• Records shown
/-- R15: ERASE_ALL clears every bit of the three planes and marks all 512 rows BULK in increasing row number, whether or not
any bit was set: a row that waits keeps its place, and every other row is appended to BULK in row order. It changes nothing
else, and the composite of every row is then off. -/
def Obligations.EraseAllClearsPlanesAndMarksRows : Prop :=
  ∀ (s : State) (item : WorkItem) (rest : List WorkItem), s.ren.Offers item rest → item.kind = .eraseAll →
    ∃ t, exec .eraseAll s = .next t ∧
      t = { s.took rest with
        ren := { (s.took rest).ren with
          image := Vector.replicate 512 0, text := Vector.replicate 512 0, mark := Vector.replicate 512 0 }
        row := { s.row with
          bulk := s.row.bulk ++
            (List.finRange 512).filter (fun y => decide (y ∉ s.row.urgent ∧ y ∉ s.row.bulk)) } } ∧
      ∀ y : RowNo, t.ren.composite y = 0

/-- R65, R66, R16: FILL with a window above 7 or an undefined plane or operation code is discarded with FORMAT-ERROR;
otherwise each cell of the named plane that lies in both rectangles is set, cleared or inverted, every other bit keeps its
value, and the rows that changed are marked with the item's class. The command takes the FILL; its row writes are left to
do, and `perform` does them (log 5). -/
def Obligations.FillWritesTheCommonCells : Prop :=
  ∀ (s : State) (item : WorkItem) (rest : List WorkItem), s.ren.Offers item rest → item.kind = .fill →
    (8 ≤ (byteAt item.body 0).toNat ∨ 3 ≤ (byteAt item.body 1).toNat ∨ 3 ≤ (byteAt item.body 2).toNat →
      exec .fill s = .next ((s.took rest).latch .formatError)) ∧
    ∀ (w : Fin 8) (plane : PlaneId) (op : FillOp), (byteAt item.body 0).toNat = w.val →
      planeOfCode (byteAt item.body 1) = some plane → fillOpOfCode (byteAt item.body 2) = some op →
      ∃ t, exec .fill s = .next t ∧ (s.took rest).Plans t ∧ DrawnInto item.cls plane (s.took rest) t.perform ∧
        ∀ x y : RowNo, (t.perform.ren.planeRow plane y).getLsbD x.val =
          let old := (s.ren.planeRow plane y).getLsbD x.val
          if (bodyRect item.body).contains x.val y.val && s.ren.windows[w].rect.contains x.val y.val then
            match op with
            | .set => true
            | .clear => false
            | .invert => !old
          else old

/-- R67, R58: ECHO_REQUEST takes the head of the echo queue and inverts, in MARK alone, each cell of its 8 by 16 box on the
panel where the chosen pattern is on: the glyph where it is loaded, else the substitute where that is loaded, else an
all-off box; the rows that changed are marked URGENT. R68: the same request drawn twice leaves MARK as it was. The command
takes the request; its row writes are left to do, and `perform` does them (log 5). -/
def Obligations.EchoInvertsAndTwoCancel : Prop :=
  ∀ (s : State) (e : EchoRequest) (rest : List EchoRequest), s.ren.AtRest → s.ren.echoes = e :: rest →
    let glyph (n : Nat) : Glyph := s.ren.glyphs.getD (e.set.val * 128 + n) Glyph.unloaded
    let pattern : Vector Byte 16 :=
      if (glyph e.code.val).loaded then (glyph e.code.val).rows
      else if (glyph 127).loaded then (glyph 127).rows
      else Vector.replicate 16 0
    let u : State := { s with ren := { s.ren with echoes := rest, busy := true } }
    ∃ t, exec .echoRequest s = .next t ∧ u.Plans t ∧ DrawnInto .urgent .mark u t.perform ∧
      (∀ x y : RowNo, (t.perform.ren.planeRow .mark y).getLsbD x.val =
        ((s.ren.planeRow .mark y).getLsbD x.val !=
          (decide (e.x.val ≤ x.val ∧ x.val < e.x.val + 8 ∧ e.y.val ≤ y.val ∧ y.val < e.y.val + 16) &&
            (pattern.getD (y.val - e.y.val) 0).getLsbD (7 - (x.val - e.x.val))))) ∧
      ∀ rest', rest = e :: rest' → ∃ v, exec .echoRequest t = .next v ∧ v.perform.ren.mark = s.ren.mark

/-- R58 to R64: TEXT with a window above 7 or no code byte is discarded with FORMAT-ERROR. Otherwise its first 200 codes
are laid out from its row and column (where they go: TextCodesAreLaidOut) and their boxes drawn one after another, each in
the block's mode, clipped to the window, into the TEXT plane alone, with the rows that changed marked; more than 200 codes
latch FORMAT-ERROR as well, and codes lost latch TEXT-CLIPPED after the last box. The pattern of a code is its glyph where
the code is below 128 and the glyph loaded, else the substitute, glyph (set, 127), where that is loaded, else an all-off
box. The case of one code is said in full: a box that starts inside the window is drawn, and one that starts below its
bottom edge draws nothing and latches TEXT-CLIPPED. The command takes the TEXT; its row writes, and TEXT-CLIPPED, are left
to do, and `perform` does them (log 5). -/
def Obligations.TextDrawsItsBox : Prop :=
  (∀ (r : Render) (set : Fin 4) (code : Byte),
    let glyph (n : Nat) : Glyph := r.glyphs.getD (set.val * 128 + n) Glyph.unloaded
    r.pattern set code =
      if code.toNat < 128 ∧ (glyph code.toNat).loaded = true then (glyph code.toNat).rows
      else if (glyph 127).loaded then (glyph 127).rows
      else Vector.replicate 16 0) ∧
  ∀ (s : State) (item : WorkItem) (rest : List WorkItem), s.ren.Offers item rest → item.kind = .text →
    (8 ≤ (byteAt item.body 0).toNat ∨ item.body.length ≤ 6 →
      exec .text s = .next ((s.took rest).latch .formatError)) ∧
    (∀ w : Fin 8, (byteAt item.body 0).toNat = w.val → 6 < item.body.length →
      let r := s.ren.windows[w].rect
      let text : TextBody :=
        { row := (byteAt item.body 1).toNat, column := (byteAt item.body 2).toNat
          size := max 1 (min (byteAt item.body 3).toNat 2)
          mode := if byteAt item.body 4 = 1 then .over else if byteAt item.body 4 = 2 then .erase else .write
          set := ⟨(byteAt item.body 5).toNat % 4, Nat.mod_lt _ (by decide)⟩
          codes := (item.body.drop 6).take 200 }
      let laid := layText r text.size text.column text.row text.column text.codes
      let u := (s.took rest).latchIf (206 < item.body.length) .formatError
      ∃ t v, exec .text s = .next t ∧ u.Plans t ∧ BoxesDrawn item.cls s.ren r text laid.1 u v ∧
        t.perform = v.latchIf laid.2 .textClipped) ∧
    ∀ (w : Fin 8) (code : Byte), (byteAt item.body 0).toNat = w.val → item.body.drop 6 = [code] → code ≠ 0x80 →
      let r := s.ren.windows[w].rect
      let size := max 1 (min (byteAt item.body 3).toNat 2)
      let bx := r.x0.val + 8 * size * (byteAt item.body 2).toNat
      let by' := r.y0.val + 16 * size * (byteAt item.body 1).toNat
      let set : Fin 4 := ⟨(byteAt item.body 5).toNat % 4, Nat.mod_lt _ (by decide)⟩
      (bx ≤ r.x1.val → by' ≤ r.y1.val →
        ∃ t, exec .text s = .next t ∧ DrawnInto item.cls .text (s.took rest) t.perform ∧
          ∀ x y : RowNo, (t.perform.ren.planeRow .text y).getLsbD x.val =
            let old := (s.ren.planeRow .text y).getLsbD x.val
            let dot := ((s.ren.pattern set code).getD ((y.val - by') / size) 0).getLsbD (7 - (x.val - bx) / size)
            if bx ≤ x.val ∧ x.val < bx + 8 * size ∧ x ≤ r.x1 ∧ by' ≤ y.val ∧ y.val < by' + 16 * size ∧ y ≤ r.y1 then
              if byteAt item.body 4 = 1 then old || dot else if byteAt item.body 4 = 2 then false else dot
            else old) ∧
      (bx ≤ r.x1.val → r.y1.val < by' →
        ∃ t, exec .text s = .next t ∧ (s.took rest).Plans t ∧ t.perform = (s.took rest).latch .textClipped)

• Assignment
Go to the line containing "if bx ≤ x.val" in the listing. Print it and every line through the last one, exactly and with nothing more.

• The answer
            if bx ≤ x.val ∧ x.val < bx + 8 * size ∧ x ≤ r.x1 ∧ by' ≤ y.val ∧ y.val < by' + 16 * size ∧ y ≤ r.y1 then
              if byteAt item.body 4 = 1 then old || dot else if byteAt item.body 4 = 2 then false else dot
            else old) ∧
      (bx ≤ r.x1.val → r.y1.val < by' →
        ∃ t, exec .text s = .next t ∧ (s.took rest).Plans t ∧ t.perform = (s.took rest).latch .textClipped)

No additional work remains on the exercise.